Standardized neutralizing antibody assay for Coxsackievirus A10 in clinical trial: A framework for multivalent hand, foot, and mouth disease vaccine evaluation

Abstract

Enteroviruses (EVs) are the major etiological agents of hand, foot, and mouth disease (HFMD), which could lead to severe complications and even fatalities. Owing to the alternating or co-circulation of multiple EV serotypes and the lack of cross-protection, global institutions are pursuing the development of multivalent HFMD vaccines. Notably, the advancement of innovative multivalent HFMD vaccines into the clinical stage highlights the urgent need for a standardized platform to assess immunogenicity.

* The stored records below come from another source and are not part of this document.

/-! ### `post` -/

@[simp] theorem post_agenda (s : State) (bs : List Byte) : (s.post bs).agenda = s.agenda := rfl
@[simp] theorem post_tick (s : State) (bs : List Byte) : (s.post bs).tick = s.tick := rfl
@[simp] theorem post_fresh (s : State) (bs : List Byte) : (s.post bs).fresh = s.fresh := rfl
@[simp] theorem post_nextId (s : State) (bs : List Byte) : (s.post bs).nextId = s.nextId + 1 := rfl
@[simp] theorem post_cur (s : State) (bs : List Byte) : (s.post bs).cur = s.cur := rfl
@[simp] theorem post_mem (s : State) (bs : List Byte) : (s.post bs).mem = s.mem := rfl
@[simp] theorem post_poison (s : State) (bs : List Byte) : (s.post bs).poison = s.poison := rfl
@[simp] theorem post_dead (s : State) (bs : List Byte) : (s.post bs).dead = s.dead := rfl
@[simp] theorem post_cores (s : State) (bs : List Byte) : (s.post bs).cores = s.cores := rfl
@[simp] theorem post_dies (s : State) (bs : List Byte) : (s.post bs).dies = s.dies := rfl
@[simp] theorem post_clusters (s : State) (bs : List Byte) : (s.post bs).clusters = s.clusters := rfl
@[simp] theorem post_blocks (s : State) (bs : List Byte) : (s.post bs).blocks = s.blocks := rfl
@[simp] theorem post_ops (s : State) (bs : List Byte) : (s.post bs).ops = s.ops := rfl
@[simp] theorem post_copies (s : State) (bs : List Byte) : (s.post bs).copies = s.copies := rfl
@[simp] theorem post_ctxs (s : State) (bs : List Byte) : (s.post bs).ctxs = s.ctxs := rfl
@[simp] theorem post_launches (s : State) (bs : List Byte) : (s.post bs).launches = s.launches := rfl
@[simp] theorem post_rings (s : State) (bs : List Byte) : (s.post bs).rings = s.rings := rfl
@[simp] theorem post_cbars (s : State) (bs : List Byte) : (s.post bs).cbars = s.cbars := rfl
@[simp] theorem post_mesh (s : State) (bs : List Byte) : (s.post bs).mesh = s.mesh := rfl
@[simp] theorem post_caches (s : State) (bs : List Byte) : (s.post bs).caches = s.caches := rfl
@[simp] theorem post_swm (s : State) (bs : List Byte) : (s.post bs).swm = s.swm := rfl
@[simp] theorem post_boot (s : State) (bs : List Byte) : (s.post bs).boot = s.boot := rfl
@[simp] theorem post_deadId (s : State) (bs : List Byte) : (s.post bs).deadId = s.deadId := rfl
@[simp] theorem post_trace (s : State) (bs : List Byte) : (s.post bs).trace = s.trace := rfl
@[simp] theorem post_monitors (s : State) (bs : List Byte) : (s.post bs).monitors = s.monitors := rfl
@[simp] theorem post_swmFrames (s : State) (bs : List Byte) : (s.post bs).swmFrames = s.swmFrames := rfl
@[simp] theorem post_counters (s : State) (bs : List Byte) : (s.post bs).counters = s.counters := rfl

In accordance with international regulatory guidelines, a standardized neutralizing antibody (NtAb) assay for CV-A10 is established through rigorous selection and systematic optimization of key assay components, representing the first such assay tailored for clinical immunogenicity evaluation of CV-A10-based vaccines. By integrating the 1st Chinese National Standard (NS) for CV-A10 NtAb and a standard detection virus, this assay exhibits enhanced detection sensitivity and significant reduction in the inter-laboratory geometric coefficient of variation (GCV), thereby providing a robust, reliable, and transferable platform. This assay facilitates accurate evaluation of multivalent HFMD vaccine efficacy, improves comparability across different vaccine products and provides genuine efficacy in real-world, serving as a valuable reference for global regulatory authorities.